Edson, premier chapitre
Henry franchit le pont, là où le cours d’eau se perd en zigzag sous la route secondaire qui elle-même se métamorphose en Grand-rue. Que le chasse-neige ne soit pas encore passé le surprit, car la ville s’enorgueillissait de disposer du service de voirie le plus efficace de toute la côte du New Hampshire. Son regard s’attarda sur les mastodontes jaunes couverts de poudreuse. En les découvrant ainsi, immobiles et l’air hébété sur le parking municipal, on pensait aux bâtiments de guerre après l’attaque de Pearl Harbour. Henry rétrograda en seconde alors que la route, serpentant dans une descente entre les immeubles du centre-ville, se transformait en un tapis de neige durcie. D’un autre âge, crasseux, les longs bâtiments asymétriques, gris et rougeâtres, de la Tanner Shoe Company paraissaient tenir la neige à distance. Parallèles à la Grand-rue qui longeait la rivière, leur multitude de minuscules fenêtres aux vitres noircies dominaient les magasins, les fastfoods et les échoppes. Henry se laissa aller en roue libre et s’arrêta devant le seul magasin ouvert le dimanche soir, la fruiterie Martello, qui faisait également agence immobilière. Il lui fallait des cigarettes, de la bière, du lait et peut-être deux ou trois autres trucs dont il se souviendrait quand il aurait le nez dessus. Les lumières aux couleurs de l’Italie de l’enseigne de chez Martello, ajoutées à la neige tombante, donnaient au centre-ville un air de Noël quelque peu sordide. Henry descendit de la Chevrolet sans couper le moteur. Le magasin Martello était long et étroit comme un wagon de chemin de fer. S’y empilait un bric-à-brac de boîtes de bière et de conserves, de cuissardes de pêcheur, de plats préparés, de magazines, de collants pour femme, de cassettes vidéo, de cartouches de cigarettes, de munitions de chasse, de fruits frais, de chemises à carreaux, de charcuterie sous cellophane, de casse-croûte et de tubes d’aspirine. Henry tapa les semelles de ses bottes de chasse pour en faire tomber la neige avant de se frayer un chemin entre les magazines qui jonchaient le sol graisseux.

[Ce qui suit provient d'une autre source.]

/-- `vsel`: it always reads VMASK, and m changes nothing (R115). -/
def execVsel (ty : ETy) (vd vs1 vs2 : VReg) (_m : Bool) (w : BitVec 2) (s : State) : Out :=
  let a := s.rot vs1
  let b := s.rot vs2
  let t := etyTag ty
  s.moveOp ty (s.rot vd) [a, b] [⟨a, some t⟩, ⟨b, some t⟩] false w (fun s =>
    let x := s.vread a t allLanes
    let y := s.vread b t allLanes
    (fun i => laneOf (etyBits ty) (if s.hart.csr.vmask.getLsbD i then x.1 else y.1) i, x.2 ||| y.2))

/-- The elements of a source that the active elements of a destination of `n` elements read: `f` gives which element element `i`
reads. No other element of a mistagged source is converted or counted for flags (R32, R85, R102). -/
def lanesRead (n : Nat) (act : Nat → Bool) (f : Nat → Option Nat) (j : Nat) : Bool :=
  (List.range n).any (fun i => act i && f i == some j)

/-- `vperm` (R116). DEDUCED (log 44). -/
def execVperm (ty : ETy) (vd vs1 vs2 : VReg) (m : Bool) (w : BitVec 2) (s : State) : Out :=
  let a := s.rot vs1
  let b := s.rot vs2
  let t := etyTag ty
  s.moveOp ty (s.rot vd) [a, b] [⟨a, some t⟩, ⟨b, none⟩] m w (fun s =>
    let y := (s.hart.readV b).bits
    let src (i : Nat) : Nat := laneOf (etyBits ty) y i % etyLanes ty
    let x := s.vread a t (lanesRead (etyLanes ty) (s.active m) (fun i => some (src i)))
    (fun i => laneOf (etyBits ty) x.1 (src i), x.2))

/-- `vslide` (R117). DEDUCED (log 44). -/
def execVslide (ty : ETy) (vd vs1 : VReg) (rs : Reg) (m : Bool) (w : BitVec 2) (s : State) : Out :=
  let a := s.rot vs1
  let t := etyTag ty
  let k := (s.x rs).toInt
  s.moveOp ty (s.rot vd) [a] [⟨a, some t⟩] m w (fun s =>
    let src (i : Nat) : Option Nat := if 0 ≤ (i : Int) + k ∧ (i : Int) + k < etyLanes ty then some ((i : Int) + k).toNat else none
    let x := s.vread a t (lanesRead (etyLanes ty) (s.active m) src)
    (fun i => match src i with
      | some j => laneOf (etyBits ty) x.1 j
      | none => 0, x.2))

/-- `vbcast` (R118). -/
def execVbcast (ty : ETy) (vd : VReg) (rs : Reg) (m : Bool) (w : BitVec 2) (s : State) : Out :=
  s.moveOp ty (s.rot vd) [] [] m w (fun s => (fun _ => (s.x rs).toNat % 2 ^ etyBits ty, 0))

/-- `vid` (R118). -/
def execVid (ty : ETy) (vd : VReg) (m : Bool) (w : BitVec 2) (s : State) : Out :=
  s.moveOp ty (s.rot vd) [] [] m w (fun _ => (fun i => i, 0))

/-- `vmvx` (R118). -/
def execVmvx (ty : ETy) (rd : Reg) (vs1 : VReg) (rs : Reg) (w : BitVec 2) (s : State) : Out :=
  let a := s.rot vs1
  let t := etyTag ty
  s.vector [a] [⟨a, some t⟩] w (fun s =>
    let x := s.vread a t allLanes
    let e := laneOf (etyBits ty) x.1 ((s.x rs).toNat % etyLanes ty)
    (s.orFlags x.2).setX rd (if etyFloat ty then BitVec.ofNat 64 e else BitVec.ofInt 64 (toSigned (etyBits ty) e)))

/-! ### Compares and masks (R119) -/

/-- VMASK written from the results of the lanes below N(T); the bits above become 0. -/
def maskWord (n : Nat) (f : Nat → Bool) : Word := BitVec.ofNat 64 (((List.range n).map (fun i => if f i then 2 ^ i else 0)).sum)

/-- A compare: `fi` of the order, −1, 0 or 1; a NaN is false and sets NV where `quiet` does not excuse it. -/
def State.compareOp (s : State) (ty : ETy) (vs1 vs2 : VReg) (m : Bool) (w : BitVec 2) (quiet : Bool) (f : Int → Bool) : Out :=
  let a := s.rot vs1
  let b := s.rot vs2
  let t := etyTag ty
  s.vector [a, b] [⟨a, some t⟩, ⟨b, some t⟩] w (fun s =>
    let act := s.active m
    let x := s.vread a t act
    let y := s.vread b t act
    let one (i : Nat) : Nat × Fl :=
      let p := laneOf (etyBits ty) x.1 i
      let q := laneOf (etyBits ty) y.1 i
      if etyFloat ty then
        let u := (etyFmt ty).decode s.fm.ftz p
        let v := (etyFmt ty).decode s.fm.ftz q
        if u.isNan || v.isNan then (0, flagIf (!quiet || u.isSig || v.isSig) fNV)
        else (if f (fCmp u v) then 1 else 0, 0)
      else
        let d := toSigned (etyBits ty) p - toSigned (etyBits ty) q
        (if f (if d < 0 then -1 else if d = 0 then 0 else 1) then 1 else 0, 0)
    let rs := (List.range (etyLanes ty)).map (fun i => if act i then one i else (0, 0))
    (s.orFlags (x.2 ||| y.2 ||| allFlags rs)).withCsr (fun c => { c with vmask := maskWord (etyLanes ty) (fun i => ((rs.map (·.1)).drop i).headD 0 == 1) }))

/-- `vcmpeq`. -/
def execVcmpeq (ty : ETy) (vs1 vs2 : VReg) (m : Bool) (w : BitVec 2) (s : State) : Out :=
  s.compareOp ty vs1 vs2 m w true (fun c => c == 0)
/-- `vcmplt`. -/
def execVcmplt (ty : ETy) (vs1 vs2 : VReg) (m : Bool) (w : BitVec 2) (s : State) : Out :=
  s.compareOp ty vs1 vs2 m w false (fun c => c == -1)
/-- `vcmple`. -/
def execVcmple (ty : ETy) (vs1 vs2 : VReg) (m : Bool) (w : BitVec 2) (s : State) : Out :=
  s.compareOp ty vs1 vs2 m w false (fun c => c != 1)

/-- `vsetm`: ±0 counts as zero, under FTZ a subnormal too, and a NaN as nonzero; a signalling NaN sets NV (R83, R84, R119).
DEDUCED (log 31). -/
def execVsetm (ty : ETy) (vs1 : VReg) (w : BitVec 2) (s : State) : Out :=
  let a := s.rot vs1
  let t := etyTag ty
  s.vector [a] [⟨a, some t⟩] w (fun s =>
    let x := s.vread a t allLanes
    let val (i : Nat) : FVal := (etyFmt ty).decode s.fm.ftz (laneOf (etyBits ty) x.1 i)
    let nz (i : Nat) : Bool := if etyFloat ty then !(val i).isZero else laneOf (etyBits ty) x.1 i != 0
    let sig : Bool := etyFloat ty && (List.range (etyLanes ty)).any (fun i => (val i).isSig)
    (s.orFlags (x.2 ||| flagIf sig fNV)).withCsr (fun c => { c with vmask := maskWord (etyLanes ty) nz }))

/-- 1 as an element of a type. -/
def oneOf (ty : ETy) : Nat := if etyFloat ty then (etyFmt ty).encode (.fin false 1 0) else 1

/-- `vgetm`. -/
def execVgetm (ty : ETy) (vd : VReg) (w : BitVec 2) (s : State) : Out :=
  s.moveOp ty (s.rot vd) [] [] false w (fun s => (fun i => if s.hart.csr.vmask.getLsbD i then oneOf ty else 0, 0))

/-! ### Reductions and dot product (R120 to R122) -/

/-- One level of the tree: neighbours combined, with the flags so far. -/
def treeLevel (f : Nat → Nat → Nat × Fl) : List Nat → List Nat × Fl
  | a :: b :: t =>
    let r := f a b
    let (rest, fl) := treeLevel f t
    (r.1 :: rest, r.2 ||| fl)
  | l => (l, 0)

/-- Tree(e, 2^n, f) with the flags of its nodes (R120). -/
def treeFrom (f : Nat → Nat → Nat × Fl) (n : Nat) (l : List Nat) (fl : Fl) : Nat × Fl :=
  match n with
  | 0 => (l.headD 0, fl)
  | n + 1 => let (l, g) := treeLevel f l
    treeFrom f n l (fl ||| g)

/-- A node of a reduction over the elements of a type. -/
def redNode (ty : ETy) (md : FMode) (ff : Fmt → FMode → FVal → FVal → Nat × Fl) (fi : Nat → Int → Int → Nat × Fl) (a b : Nat) : Nat × Fl :=
  lane2 ty md ff fi [a, b]

/-- A reduction: inactive elements enter as the identity, and every element but 0 is written 0 (R121). -/
def State.reduceOp (s : State) (ty : ETy) (vd vs1 : VReg) (m : Bool) (w : BitVec 2) (ident : Nat) (node : Nat → Nat → Nat × Fl) : Out :=
  let vd := s.rot vd
  let a := s.rot vs1
  let t := etyTag ty
  s.vector [vd, a] [⟨a, some t⟩] w (fun s =>
    let act := s.active m
    let x := s.vread a t act
    let ls := (List.range (etyLanes ty)).map (fun i => if act i then laneOf (etyBits ty) x.1 i else ident)
    let r := treeFrom node (Nat.log2 (etyLanes ty)) ls x.2
    s.vwrite vd (BitVec.ofNat 512 (r.1 % 2 ^ etyBits ty)) t 4 r.2)

/-- `vredsum` (R121). -/
def execVredsum (ty : ETy) (vd vs1 : VReg) (m : Bool) (w : BitVec 2) (s : State) : Out :=
  s.reduceOp ty vd vs1 m w (if etyFloat ty then (etyFmt ty).signBit true else 0) (redNode ty s.fm fAdd (fun w a b => wrapInt w (a + b)))

/-- `vredmax` (R121). -/
def execVredmax (ty : ETy) (vd vs1 : VReg) (m : Bool) (w : BitVec 2) (s : State) : Out :=
  s.reduceOp ty vd vs1 m w (if etyFloat ty then (etyFmt ty).inf true else 2 ^ (etyBits ty - 1))
    (redNode ty s.fm (fun m _ a b => fMinMax m true a b) (fun w a b => wrapInt w (max a b)))

/-- `vredmin` (R121). -/
def execVredmin (ty : ETy) (vd vs1 : VReg) (m : Bool) (w : BitVec 2) (s : State) : Out :=
  s.reduceOp ty vd vs1 m w (if etyFloat ty then (etyFmt ty).inf false else 2 ^ (etyBits ty - 1) - 1)
    (redNode ty s.fm (fun m _ a b => fMinMax m false a b) (fun w a b => wrapInt w (min a b)))

/-- The result type of `vdot` (R122). -/
def dotType : ETy → ETy
  | .f32 | .bf16 | .f16 => .f32
  | .f64 => .f64
  | .i8 => .i32
  | _ => .i64

/-- The first level of `vdot` on floats: exact sums of two products, each rounded once (R122). -/
def dotLevel (m : Fmt) (md : FMode) : List (FVal × FVal) → List Nat × Fl
  | p :: q :: t =>
    let r := fMulAdd2 m md p.1 p.2 q.1 q.2
    let (rest, fl) := dotLevel m md t
    (r.1 :: rest, r.2 ||| fl)
  | _ => ([], 0)

/-- The value of `vdot` from the lanes of its operands (R122). -/
def dotValue (ty : ETy) (md : FMode) (act : Nat → Bool) (x y : VBits) : Nat × Fl :=
  let wd := etyBits ty
  let n := etyLanes ty
  let rt := dotType ty
  if etyFloat ty then
    let ps := (List.range n).map (fun i =>
      if act i then ((etyFmt ty).decode md.ftz (laneOf wd x i), (etyFmt ty).decode md.ftz (laneOf wd y i))
      else (FVal.fin true 0 0, FVal.fin false 1 0))
    let (l, fl) := dotLevel (etyFmt rt) md ps
    treeFrom (redNode rt md fAdd noInt) (Nat.log2 n - 1) l fl
  else
    let v := ((List.range n).map (fun i => if act i then toSigned wd (laneOf wd x i) * toSigned wd (laneOf wd y i) else 0)).sum
    (ofSigned (etyBits rt) v, 0)

/-- `vdot` (R122). -/
def execVdot (ty : ETy) (vd vs1 vs2 : VReg) (m : Bool) (w : BitVec 2) (s : State) : Out :=
  let vd := s.rot vd
  let a := s.rot vs1
  let b := s.rot vs2
  let t := etyTag ty
  s.vector [vd, a, b] [⟨a, some t⟩, ⟨b, some t⟩] w (fun s =>
    let act := s.active m
    let x := s.vread a t act
    let y := s.vread b t act
    let r := dotValue ty s.fm act x.1 y.1
    s.vwrite vd (BitVec.ofNat 512 r.1) (etyTag (dotType ty)) 4 (x.2 ||| y.2 ||| r.2))

/-! ### Format instructions (R123 to R126) -/

/-- The type a quantised source is read as (R125). -/
def quantSource : Tag → Tag
  | .bf16 => .bf16
  | .f16 => .f16
  | _ => .f32

/-- The format of a float tag. -/
def tagFmt (t : Tag) : Fmt :=
  match tagKind t with
  | .float m => m
  | _ => fmtF32

/-- Values of the lanes of some bits read as a float tag. -/
def floatVals (t : Tag) (ftz : Bool) (b : VBits) : List FVal := (lanesOf (tagFmt t).width b).map ((tagFmt t).decode ftz)

/-- The quantiser's result for a target tag (R92, R125). -/
def quantResult (md : FMode) (qdelta : Word) (src t : Tag) (lo hi : VBits) : VBits × Fl :=
  match tagKind t with
  | .block w =>
    let xs := if src = .f32 then floatVals src md.ftz lo ++ floatVals src md.ftz hi else floatVals src md.ftz lo
    let (b, f) := quantise w (bitsNat qdelta 0 8) (tagFmt src) xs
    (BitVec.ofNat 512 (blockBits b), f)
  | .float m =>
    let rs := (floatVals src md.ftz lo).map (quantOfp8 m)
    (packLanes m.width (rs.map (·.1)), allFlags rs)
  | _ => (0, 0)

/-- Quantise to a tag: `vqnt`, and `vcvt` to a block (R123, R125). -/
def State.quantOp (s : State) (vd vs1 : VReg) (t : Tag) (w : BitVec 2) : Out :=
  let vd := s.rot vd
  let a := s.rot vs1
  let src := quantSource (s.hart.readV a).tag
  let pair := (t == .bx8p || t == .bx4p) && src == .f32
  let b := pairOf a
  s.vector (if pair then [vd, a, b] else [vd, a]) (if pair then [⟨a, some src⟩, ⟨b, some .f32⟩] else [⟨a, some src⟩]) w (fun s =>
    let x := s.vread a src allLanes
    let y := if pair then s.vread b .f32 allLanes else (0, 0)
    let r := quantResult s.fm s.hart.csr.qdelta src t x.1 y.1
    s.vwrite vd r.1 t 2 (x.2 ||| y.2 ||| r.2))

/-- `vqnt` (R125). -/
def execVqnt (vd vs1 : VReg) (t : Tag) (w : BitVec 2) (s : State) : Out := s.quantOp vd vs1 t w

/-- `vcvt` (R123). Both of R123's first two cases name a RAW source with a target of 11 or 12; the second is taken, so the bits are
read as F32 and quantised. DESIGN CHOICE (log 61). -/
def execVcvt (vd vs1 : VReg) (t : Tag) (m : Bool) (w : BitVec 2) (s : State) : Out :=
  if t = .bx8p ∨ t = .bx4p then s.quantOp vd vs1 t w
  else
    let vd := s.rot vd
    let a := s.rot vs1
    s.vector [vd, a] [⟨a, some (s.hart.readV a).tag⟩] w (fun s =>
      let r := s.hart.readV a
      let act := s.active m
      let wd := tagBits t
      let ls := if r.tag = .raw then (lanesOf wd r.bits).map (fun v => (v, (0 : Fl))) else convertLanes s.fm r t act
      s.vwrite vd (mergeLanes wd (s.hart.finalV vd).bits act (ls.map (·.1))) t 2 (allFlags ls))

/-- `vretag` (R124). -/
def execVretag (vd vs1 : VReg) (t : Tag) (w : BitVec 2) (s : State) : Out :=
  let vd := s.rot vd
  let a := s.rot vs1
  s.vector [vd, a] [⟨a, none⟩] w (fun s => s.vwrite vd (s.hart.readV a).bits t 1 0)

/-- `vtag` (R124). -/
def execVtag (rd : Reg) (vs1 : VReg) (w : BitVec 2) (s : State) : Out :=
  let a := s.rot vs1
  s.vector [a] [⟨a, none⟩] w (fun s => s.setX rd ((s.hart.readV a).tag.bits.setWidth 64))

L’armoire frigorifique à bière occupait entièrement le mur du fond et le tiers d’un autre. Henry adorait respirer l’odeur de ce magasin, car elle lui rappelait celle des camps de vacances d’été. Il attrapa un pack de six bouteilles de Miller, puis gagna le rayon frais où il prit une brique de lait et une barre de fromage Monterey Jack. Il y ajouta un pain, un paquet de saucisses fumées et un filet d’oranges. Il vérifia la date de péremption du lait et s’avança vers la caisse.
– Ce sera tout.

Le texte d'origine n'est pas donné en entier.